Different Stages of Quiescence, Senescence, and Cell Stress Identified by Molecular Algorithm Based on the Expression of Ki67, RPS6, and Beta-Galactosidase Activity

Nicola Alessio  1 Domenico Aprile  1 Salvatore Cappabianca  2 Gianfranco Peluso  3 Giovanni Di Bernardo  1   4 Umberto Galderisi  1   4   5
Affiliations

Different Stages of Quiescence, Senescence, and Cell Stress Identified by Molecular Algorithm Based on the Expression of Ki67, RPS6, and Beta-Galactosidase Activity

Nicola Alessio et al. Int J Mol Sci. .

Abstract

During their life span, cells have two possible states: a non-cycling, quiescent state (G0) and a cycling, activated state. Cells may enter a reversible G0 state of quiescence or, alternatively, they may undergo an irreversible G0 state. The latter may be a physiological differentiation or, following a stress event, a senescent status. Discrimination among the several G0 states represents a significant investigation, since quiescence, differentiation, and senescence are progressive phenomena with intermediate transitional stages.

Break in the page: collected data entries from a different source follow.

-- ==== Sys2Proof/Machine/Paged.lean ====
section
/-! DEFINITION. The paged window (R383, R384): its targets, what a read of it returns, and how a write into a table is judged
(R139, R141, R155, R163, R174, R187). -/

namespace Sys2Proof.Machine

/-- What the paged window shows. -/
inductive Target
  | gate (bank : Fin 2)
  | sfu (bank : Fin 2)
  | scout (bank : Fin 2)
  | bias (bank : Fin 2)
  | replica (bank : Fin 2)
  | steering
  | queues
  deriving DecidableEq, Repr

/-- The target that `GCTL_PAGE.TARGET` selects; codes 0x10 to 0x13 mean the bank that is not active now, or bank 0 (R383). -/
def State.target (s : State) : Option Target :=
  match s.fld 0x1100 4 0 with
  | 0x01 => some (.gate 0)
  | 0x02 => some (.gate 1)
  | 0x03 => some (.sfu 0)
  | 0x04 => some (.sfu 1)
  | 0x05 => some (.scout 0)
  | 0x06 => some (.scout 1)
  | 0x07 => some (.bias 0)
  | 0x08 => some (.bias 1)
  | 0x09 => some (.replica 0)
  | 0x0A => some (.replica 1)
  | 0x0B => some .steering
  | 0x0C => some .queues
  | 0x10 => some (.sfu s.tbl.sfu.shadow)
  | 0x11 => some (.scout s.tbl.sfu.shadow)
  | 0x12 => some (.bias s.tbl.bias.shadow)
  | 0x13 => some (.replica s.tbl.rep.shadow)
  | _ => none

/-- Bytes of a target. -/
def Target.size : Target → Nat
  | .gate _ => 33554432
  | .sfu _ => 1048576
  | .scout _ => 0x10100
  | .bias _ => 16384
  | .replica _ => 0x44100
  | .steering => 262144
  | .queues => 131072

/-- Byte of its target that word `w` of the window begins at. -/
def State.pageByte (s : State) (w : Nat) : Nat := s.fld 0x1100 9 8 * 8388608 + 4 * w

/-- Word `w` of the window; zero beyond the target (R10, R383). -/
def State.pageRead (s : State) (w : Nat) : Word :=
  let a := s.pageByte w
  match s.target with
  | none => 0
  | some t =>
    if t.size ≤ a then 0 else
    match t with
    | .gate b => BitVec.ofNat 32 (loadLe s.tbl.gateMem (b.val * 33554432 + a) 4)
    | .sfu b => s.sfuWord b a
    | .scout b => BitVec.ofNat 32 (loadLe s.tbl.scoutMem (b.val * scoutBank + a) 4)
    | .bias b => BitVec.ofNat 32 (loadLe s.tbl.biasMem (b.val * 16384 + a) 4)
    | .replica b => BitVec.ofNat 32 (loadLe s.tbl.repMem (b.val * repBank + a) 4)
    | .steering => BitVec.ofNat 32 (s.steerWord (a / 4))
    | .queues => s.queueTable (a / 32) (a % 32 / 4)

/-- A host write into bank `b` of table `t` meets an active bank, an unreleased bank, or a bank that a loader fills. -/
def State.bankShut (s : State) (t : Nat) (b : Fin 2) : Bool :=
  let k := s.banked t
  (k.active.isSome && decide (b = k.bank)) || (k.oldHeld && decide (b = k.shadow)) ||
  (decide (t = 0) && s.tbl.repLd.busy && decide (b = if k.fill then k.bank else k.shadow))

/-- A refused table write is discarded (R384). -/
def State.tableRefused (s : State) (code : Byte) : Byte × State := (code, s.raiseFlag 2 1)

/-- Bits of word `a` of an SFU bank that hold something (R139). -/
def sfuMask (a : Nat) : Word :=
  if a = 0 then 0xFFFFFFFF#32 else if a = 4 then 3#32 else if 8 ≤ a ∧ a < 0x18 then 0xFFFFFFFF#32
  else if a < 0x1000 ∨ 0x8E000 ≤ a ∨ (0x41800 ≤ a ∧ a < 0x42000) then 0#32
  else if 0x41000 ≤ a ∧ a < 0x41800 then (if a / 4 % 2 = 0 then 0x801F1FFF#32 else 0#32) else 0xFFFFFFFF#32

/-- Bits of word `a` of a scout bank that hold something (R187). -/
def scoutMask (a : Nat) : Word :=
  if a = 0 then 0xFF#32 else if a < 0x100 then 0#32
  else match a / 4 % 4 with
    | 0 => 0x800FFFFF#32
    | 1 => 0x3FF#32
    | 2 => 0xFFFFFFFF#32
    | _ => 0#32

/-- Bits of word `a` of a replica bank that hold something (R160, R161). -/
def replicaMask (a : Nat) : Word :=
  if a = 0 then 0x000FFFFF#32 else if a = 4 then 0xFFFFFFFF#32 else if a < 0x100 then 0#32
  else if a < 0x4100 then 0x800FFFFF#32 else 0xFFFF1FFF#32

/-- Bits of word `a` of a steering entry that hold something (R174). -/
def steerMask (a : Nat) : Word :=
  match a / 4 % 4 with
  | 0 => 0x00008FFF#32
  | 1 | 2 => 0xFFFFFFFF#32
  | _ => 0#32

/-- A write of word `w` of the window. -/
def State.pageWrite (s : State) (w : Nat) (v : Word) : Byte × State :=
  let a := s.pageByte w
  match s.target with
  | none => (codeOk, s)
  | some t =>
    if t.size ≤ a then (codeOk, s) else
    match t with
    | .gate _ => s.tableRefused codeOffside
    | .sfu b =>
      (match lowest [(isVendor a, codeOffside), (s.bankShut 2 b, codeEpoch)] with
       | some k => s.tableRefused k
       | none => (codeOk, { s with tbl := { s.tbl with
           sfuMem := storeLe s.tbl.sfuMem (b.val * 1048576 + a) 4 (v &&& sfuMask a).toNat } }))
    | .scout b =>
      if s.bankShut 2 b then s.tableRefused codeEpoch
      else (codeOk, { s with tbl := { s.tbl with
        scoutMem := storeLe s.tbl.scoutMem (b.val * scoutBank + a) 4 (v &&& scoutMask a).toNat } })
    | .bias b =>
      if s.bankShut 3 b then s.tableRefused codeEpoch
      else (codeOk, { s with tbl := { s.tbl with biasMem := storeLe s.tbl.biasMem (b.val * 16384 + a) 4 v.toNat } })
    | .replica b =>
      if s.bankShut 0 b then s.tableRefused codeEpoch
      else (codeOk, { s with tbl := { s.tbl with
        repMem := storeLe s.tbl.repMem (b.val * repBank + a) 4 (v &&& replicaMask a).toNat } })
    | .steering =>
      (codeOk, { s with tbl := { s.tbl with steerStaged := Tab.set none s.tbl.steerStaged (a / 4) (some (v &&& steerMask a)) } })
    | .queues => s.queueTableWrite (a / 32) (a % 32 / 4) v

/-- PAGED_WINDOW_WRITE (R384). -/
def execPagedWindowWrite (w : Fin 2097152) (v : Word) (s : State) : Out :=
  .next (s.hostWrite (0x800000 + 4 * w.val) fun t => t.pageWrite w.val v)

end Sys2Proof.Machine
end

We used the expression of Ki67, RPS6, and beta-galactosidase to identify healthy cells that progressively enter and leave quiescence through G0-entry, G0 and G0-alert states. We then evaluated how cells may enter senescence following a genotoxic stressful event. We identified an initial stress stage with the expression of beta-galactosidase and Ki67 proliferation marker. Cells may recover from stress events or become senescent passing through early and late senescence states. Discrimination between quiescence and senescence was based on the expression of RPS6, a marker of active protein synthesis that is present in senescent cells but absent in quiescent cells. Even taking into account that fixed G0 states do not exist, our molecular algorithm may represent a method for identifying turning points of G0 transitional states that continuously change.

Keywords: cell cycle; mesenchymal stem cells; quiescence; senescence.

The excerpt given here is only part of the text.